I am lucky in that I really enjoy what I do. Sometimes, when people are training hard to achieve their personal goals and finding it really difficult, I do extra sessions with them.
I desperately want everyone to succeed. Sometimes you don’t win all the time, but hopefully most of the time. I think if you care, you have to be honest with people and set the right expectation – too high and people will switch off, too low and people will get bored.
If you set the wrong expectation then you will not be trusted, and if you are not trusted the relationship is never going to work and, I guess, in the end I would not be giving value for money.
Actually value for money for me is not that difficult to evaluate – when people achieve something they haven’t done before, whether it’s weight loss, returning to full fitness stronger than ever, achieving a personal best with weights or seeing children appreciate the joy and benefit of physical activity for the first time. It’s wonderful to see people change lifestyle and improve.’
How do you keep ahead of new developments in your industry?
‘I research all the time, whether it’s the internet or contacts within and outside of Virgin Active. There are so many new ideas all the time but very few worthwhile in following up.
Just because a pop star promotes a new piece of gym equipment or sponsors a new way of exercising doesn’t mean it’s perfect for everyone.
I still rely on the range of basic exercises that will develop people’s core strength and enable them to perform at their optimum level and keep them fit over an extended period of time.’

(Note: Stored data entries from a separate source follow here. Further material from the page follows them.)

/-- EveryStepKeepsTheChannels and RefusedAxisAndPointRequests: an axis that the sample of this moment put in LOST. -/
theorem witness_lost_now :
    let s := run (.phaseSample ⟨385, 0, 0, 0, 0, 0⟩ (.all true) true) (axisState tracking)
    s.LostNowOk ∧ s.lostNow.get 0 = true ∧ s.TakesRequests ∧ (s.channels.get 0).state = .lost := by
  unfold State.LostNowOk
  decide

/-- EveryStepKeepsTheChannels to EveryStepKeepsThePorts: a state that meets every invariant and takes a step. -/
theorem witness_invariants :
    live.ChannelsOk ∧ live.SampledOk ∧ live.LostNowOk ∧ CuOk live.cu ∧ live.PointsOk ∧ live.ScansTrack ∧ live.TableInv ∧ live.CursorsInv ∧
      live.StatisticsInv ∧ live.PortsInv ∧ step live = .next live.idle := by
  refine ⟨live_channels, live_sampled, live_lost_now, ?_, live_points, ?_, live_table, ⟨live_table, live_points, ?_⟩, ?_, ?_, rfl⟩
  · exact ⟨⟨by unfold WInRange; decide, by decide⟩, by rintro ps ⟨⟩, by decide, by decide, by decide, by decide, by decide,
      by decide, by decide, by decide, by decide⟩
  · intro p
    cases p <;> decide
  · intro p d h
    cases p
    · cases h
      exact ⟨itemA, by decide, by decide⟩
    · cases h
  · intro e he n hn
    simp only [live, world, tableA, List.mem_singleton] at he
    subst he
    cases hn
    exact ⟨⟨by decide, by decide, by decide⟩, ⟨by decide, by decide, by decide⟩, by decide, by decide, by decide,
      by rintro v ⟨⟩⟩
  · exact ⟨⟨rfl, rfl⟩, by rintro st f l ⟨⟩, by decide, by decide, by decide, by decide, by decide, by decide, by decide⟩

/-- EveryStepKeepsThePorts: a transaction under way that was found to deliver the waiting response. -/
theorem witness_transfer :
    let r : Response := { status := .ok, data := [7] }
    let q := { State.reset.req with link := .ready, slot := some r, transfer := .low 2 (.delivers r) [] }
    LinkOk q ∧ TransferOk q := by
  refine ⟨⟨rfl, rfl⟩, ?_⟩
  rintro st f l ⟨⟩
  refine ⟨by decide, by decide, ?_⟩
  rintro r ⟨⟩
  exact ⟨rfl, rfl⟩

/-- IdleStepGrantsOrCountsOnePeriod: the evaluator granted alone and at a wait count of 3; the executor at 4 and alone; neither, at the
last period of a millisecond with a DISABLED point, and with enabled points without and with a pulse in QUALIFYING. -/
theorem witness_idle_step :
    let at_ (q : List PassRecord) (n : Nat) : State :=
      { waiting { pointIn .idle with queue := q } .restart with port := { occupant := .free, left := 0, waitCount := n } }
    let last := { world (pointIn .idle) with cu := { Cu.reset with msPeriods := 79999 } }
    let pulse := world { scanning (.opened designA .forward passA) with tracker := .qualifying 7 1 }
    ((world { pointIn .idle with queue := [recordA] }).port.occupant = .free ∧
      ((world { pointIn .idle with queue := [recordA] }).point .mp0).queue ≠ [] ∧
      (∀ j, (world { pointIn .idle with queue := [recordA] }).req.executor ≠ .waiting j)) ∧
    ((at_ [recordA] 3).pending = [] ∧ (at_ [recordA] 3).cu.msPeriods < 80000 ∧ (at_ [recordA] 3).port.occupant = .free ∧
      ((at_ [recordA] 3).point .mp0).queue ≠ [] ∧ (at_ [recordA] 3).port.waitCount < 4) ∧
    ((at_ [recordA] 4).req.executor = .waiting .restart ∧ 4 ≤ (at_ [recordA] 4).port.waitCount) ∧
    ((at_ [] 0).port.occupant = .free ∧ (at_ [] 0).req.executor = .waiting .restart ∧ ((at_ [] 0).point .mp0).queue = [] ∧
      ((at_ [] 0).point .mp1).queue = []) ∧
    (last.pending = [] ∧ last.cu.msPeriods = 79999 ∧ (last.point .mp0).queue = [] ∧ (last.point .mp1).queue = [] ∧
      (∀ j, last.req.executor ≠ .waiting j) ∧ (last.point .mp1).state = .disabled ∧ (last.point .mp0).state ≠ .disabled ∧
      (last.point .mp0).tracker.inProgress = false) ∧
    (pulse.pending = [] ∧ pulse.cu.msPeriods < 80000 ∧ (pulse.point .mp0).queue = [] ∧ (pulse.point .mp1).queue = [] ∧
      (∀ j, pulse.req.executor ≠ .waiting j) ∧ (pulse.point .mp0).state ≠ .disabled ∧
      (pulse.point .mp0).tracker = .qualifying 7 1) := by
  refine ⟨⟨by decide, by decide, ?_⟩, by decide, by decide, by decide,
    ⟨by decide, by decide, by decide, by decide, ?_, by decide, by decide, by decide⟩,
    ⟨by decide, by decide, by decide, by decide, ?_, by decide, by decide⟩⟩ <;> rintro j ⟨⟩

What’s your biggest on-going personal challenge?
Must be the long hours I work! My day often starts at 6:30 a.m. and finishes at 9:00 p.m. I work most Saturdays but try to keep Sunday free for relaxation .
I would also say promoting the concept and benefits of having a personal trainer. It is a relatively new concept and the standards vary from trainer to trainer. But the good ones can make a remarkable difference if you get the right one for you.

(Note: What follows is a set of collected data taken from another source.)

/-- What a Boot step of Table 18-5 found; each step reads only its own fields (R483 to R485). -/
structure BootFindings where
  /-- Milliseconds since the release of RESET_N, or since the DEV_CTL write, at the end of the step (R483, R489). -/
  ms : Nat
  /-- Step 2: the PUF reconstruction succeeded (R451). -/
  pufOk : Bool
  /-- Step 3: the signature of the configuration record verified (R450). -/
  recordOk : Bool
  /-- Step 5: the outcome of slot 0's check, 0 or a reason code of Table 16-4, where the slot still holds the image with
  which the part shipped; of an image that FW_LOAD wrote, whether its signature fails (6) (R439, R447). -/
  slot0Reason : Nat
  /-- Step 5: the same of slot 1. -/
  slot1Reason : Nat
  /-- Step 5: the teller reported ready within 2 s, on one of two starts (Table 18-6, code 0x6). -/
  tellerReady : Bool
  /-- Step 9: pseudo-channels that failed training (R485). -/
  hbmFailed : List Nat
  /-- Step 11: vault channels that failed training (R485). -/
  vaultFailed : List Nat
  /-- Step 7: how often gallery 0's regulator, and gallery 1's, answers the voltage write with an error (R510). -/
  avs0 : Nat
  avs1 : Nat
  deriving DecidableEq, Repr

/-- What the device meets at a riser. -/
structure RiserFindings where
  /-- How often gallery 0's regulator, and gallery 1's, answers a voltage write of a change of V/F state with an error (R510). -/
  avs0 : Nat
  avs1 : Nat
  /-- Partitions a read of whose context area met an uncorrected error in the tread that ends (R377, R469). -/
  context : List PartNo
  deriving DecidableEq, Repr

/-- Nothing fails at the riser. -/
def RiserFindings.none : RiserFindings := { avs0 := 0, avs1 := 0, context := [] }

/-- The SecTAG of a received frame as MACsec sees it: the SCI that it carries, if any, its association number, the low 32 bits
of its packet number, and whether its ICV is right (R351). -/
structure SecTag where
  sci : Option Word64
  an : Fin 4
  pn : Word
  icvOk : Bool
  deriving DecidableEq, Repr

/-- A received Ethernet frame as the receive checks of Table 12-4 see it (R348). -/
structure EthFrame where
  /-- Length from the destination address through the FCS. -/
  length : Nat
  /-- The FCS is correct and no codeword was uncorrected. -/
  fcsOk : Bool
  /-- The destination is the link's address or one of the two group addresses of step 4. -/
  destOk : Bool
  etherType : Half
  /-- MAC Control opcode, for EtherType 0x8808 (0x0001 PAUSE, 0x0101 PFC). -/
  controlOp : Half
  /-- An 802.1ad service tag is present. -/
  serviceTag : Bool
  /-- The VID of an 802.1Q tag, when one is present. -/
  vid : Option (BitVec 12)
  /-- The source address, which a SecTAG without an SCI implies (R351). -/
  source : BitVec 48
  sec : Option SecTag
  deriving DecidableEq, Repr

/-- A Zusia frame as Table 11-3 lays out its header, with its payload (R317). -/
structure Frame where
  version : Nat
  type : Nat
  dst : Half
  src : Half
  cls : Fin 4
  stripe : Fin 8
  hops : Nat
  seq : Word
  ack : Word
  txn : Word
  operation : Word
  /-- In units of 64 bytes. -/
  offset : Word
  senderRank : Nat
  receiverRank : Nat
  payload : Bytes
  /-- The Ethernet frame in which a received one came (R348); nothing in a frame that is sent. -/
  rx : EthFrame
  deriving DecidableEq, Repr

/-- A connection: peer address, class and stripe (R319). -/
structure ConnId where
  peer : Half
  cls : Fin 4
  stripe : Fin 8
  deriving DecidableEq, Repr

/-- A host-memory access of the block that can fail (R400, R463). -/
inductive HostAccess where
  /-- The fetch of the next descriptor of a submission ring. -/
  | fetch (ring : RingNo)
  /-- The write of the oldest record not yet written of a CPL or EVENT ring, or of the control block of any ring. -/
  | write (ring : RingNo)
  /-- Any other read of host memory: the copy of a DMA tag of a hall. -/
  | read (hall : HallNo) (tag : Nat)
  deriving DecidableEq, Repr

/-- What goes wrong in a record of a program while it runs (R463, R466). -/
inductive PassFault where
  /-- Parity or residue: the pass aborts (Table 17-2, last row). -/
  | datapath
  /-- A line of HBM that the record reads cannot be corrected by any retry (R463): its address. -/
  | hbmLine (addr : Nat)
  deriving DecidableEq, Repr

/-- What goes wrong in the mint while it works on a layer (R271, R463, R465). -/
inductive MintFault where
  /-- A datapath fault of a mint engine. -/
  | engine
  /-- A vault line of the partition's share that no retry corrects (R463): its address. -/
  | vaultLine (addr : Nat)
  deriving DecidableEq, Repr

/-- What a core's array did since its pass before, in cycles that no command counts (R145 to R147; assumption log 4). -/
structure ArrayRun where
  /-- The array had ramped down and gated since that pass (R145). -/
  gap : Bool
  /-- Array cycles held, for any cause of R146. -/
  held : Nat
  /-- Ramp-ups that followed holds of more than 64 cycles (R147). -/
  ramps : Nat
  deriving DecidableEq, Repr

/-- The pass follows the one before it back to back. -/
def ArrayRun.none : ArrayRun := { gap := false, held := 0, ramps := 0 }

/-- Where a WAIT stands whose limit expires (R105). -/
inductive WaitPlace where
  /-- A TALLY descriptor at the head of this ring. -/
  | ring (r : RingNo)
  /-- A TALLY record of the program that runs on this core. -/
  | core (c : CoreNo)
  deriving DecidableEq, Repr

/-- What the budget monitor finds a rate for (R42, R270, R307). -/
inductive Moving where
  /-- A COPY, CLEAR or usher descriptor, by its work number. -/
  | work (id : Nat)
  /-- The UPDATE or STRIKE of a layer. -/
  | mint (part : PartNo) (layer : Nat)
  /-- The park or unpark copy of a sequence slot. -/
  | seq (slot : SeqNo)
  /-- No copy: a program that has stalled on a pipeline queue in this tread (R45); its bytes and rate are not read. -/
  | stall (program : Nat)
  deriving DecidableEq, Repr

/-- How far a copy has come: bytes left, and the bytes per µs at which it moves now (R42). -/
structure Progress where
  item : Moving
  left : Nat
  rate : Nat
  deriving DecidableEq, Repr

/-- One estimate of the power estimator, in W and in 1/1,000 for the shares (R416, R419). -/
structure PowerEstimate where
  dyn0 : Nat
  dyn1 : Nat
  leak0 : Nat
  leak1 : Nat
  other : Nat
  /-- Measured rail power of both galleries together, W (R429). -/
  rails : Nat
  /-- Sensor readings 0 to 91 in 1/16 degC (R430, Table 15-11), refreshed with the estimate. -/
  temps : List Half
  deriving DecidableEq, Repr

What’s the most repeated phrase you use?
I have two – ‘Results, Results, Results’ and ‘Let’s smash it.’
It’s not a film but a TV series and an obvious one for me ‘Band of Brothers’.
Tribe: Endangered Peoples around the World, Piers Gibbon.
What alternative career would you consider?
Being a Paramedic, that would be the ultimate in helping people!
It’s not difficult to appreciate why Dominic is so sought after; his ability to connect with people, instill belief and enable them to transform are universally applicable: care, passion, adaptability, treating everyone as a unique individual with particular needs and motivating through trust and proper expectation.
But it is more than this; the intensity he applies to his work is truly outstanding.
Dominic’s role as personal trainer offers the perfect platform for him to release his skills and natural talent with exceptional effect.
I wonder if this is the future of work – doing not just a job, but more a calling, something which is a natural expression of one’s talents, the raw minerals which define our DNA.
In short, a perfect fusion of talent, function and mindset!
…and I know from personal experience how good he is, after an extended break, in just two months, he inspired me to dead lift a personal best of 180 kg!